(Records excerpted from a collection)
-- ==== Sys2Proof/Config.lean ====
section
/-! DEFINITION. The constants the source fixes (spec/00_scope.md R3), the parameters the spec decides (R4), the open
parameters, and the free values. A free value is an opaque constant: nothing can be proved of what it is. -/

namespace Sys2Proof.Config

/-- SYNC, the byte that appears twice to open every frame (R3). -/
def sync : Byte := 0x7E#8

/-- TRAILER_FILL, the value written into each trailer byte (R3). -/
def trailerFill : Byte := 0x00#8

/-- LEN_MAX (R3). -/
def lenMax : Nat := 255

/-- HEADER_BYTES: two SYNC, COMMAND, LENGTH (R3). -/
def headerBytes : Nat := 4

/-- TRAILER_BYTES (R3). -/
def trailerBytes : Nat := 2

/-- FRAME_MIN (R3). -/
def frameMin : Nat := headerBytes + trailerBytes

/-- FRAME_MAX (R3). -/
def frameMax : Nat := frameMin + lenMax

/-- BAUD_DEFAULT, which no rule depends on (R3, spec/42_transport.md R126). -/
def baudDefault : Int := 115200

/-- RDERR_LIMIT: consecutive failed reads that count as connection loss (R4, decision D15). -/
def rdErrLimit : Nat := 3

/-- FRESH_CMD: the command of a freshly allocated message (R4, decision D5). -/
def freshCmd : Byte := 0x00#8

/-- The open part of RX_DEPTH; none is unbounded (R4, decision D2, log 11). -/
opaque rxDepthOpen : Option Nat

/-- RX_DEPTH: a natural number at least 1, or unbounded (R4). -/
def rxDepth : Option Nat := rxDepthOpen.map (max 1)

/-- The open part of TX_DEPTH; none is unbounded (R4, decision D3, log 11). -/
opaque txDepthOpen : Option Nat

/-- TX_DEPTH: a natural number at least 261, the longest frame, or unbounded (R4, spec/42_transport.md R125). -/
def txDepth : Option Nat := txDepthOpen.map (max frameMax)

/-- FREE VALUE: which agent moves next when the schedule held in State is used up (R6, log 6). -/
opaque freeAgent : Nat → Agent

/-- FREE VALUE: the number a draw picks (before it is brought into the draw's range) when the list of choices held in
State is used up (R8, log 5). -/
opaque freeDraw : Nat → Nat

/-- FREE VALUES: what the decoder's registers hold once H.STOP has discarded them (spec/42_transport.md R129, log 9). -/
opaque discardedState : Nat → DState

/-- FREE VALUE: the cmd, len and idx registers after H.STOP (log 9). -/
opaque discardedByte : Nat → Byte

/-- FREE VALUE: the payload sequence after H.STOP (log 9). -/
opaque discardedPay : Nat → List Byte

end Sys2Proof.Config
end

### ACTIVITY
Stop at the line containing "frame (R3). -/". Please print exactly every line before it from the start of the records, plus that line itself, and nothing else.

### ANSWER TO THIS EXERCISE
-- ==== Sys2Proof/Config.lean ====
section
/-! DEFINITION. The constants the source fixes (spec/00_scope.md R3), the parameters the spec decides (R4), the open
parameters, and the free values. A free value is an opaque constant: nothing can be proved of what it is. -/

namespace Sys2Proof.Config

/-- SYNC, the byte that appears twice to open every frame (R3). -/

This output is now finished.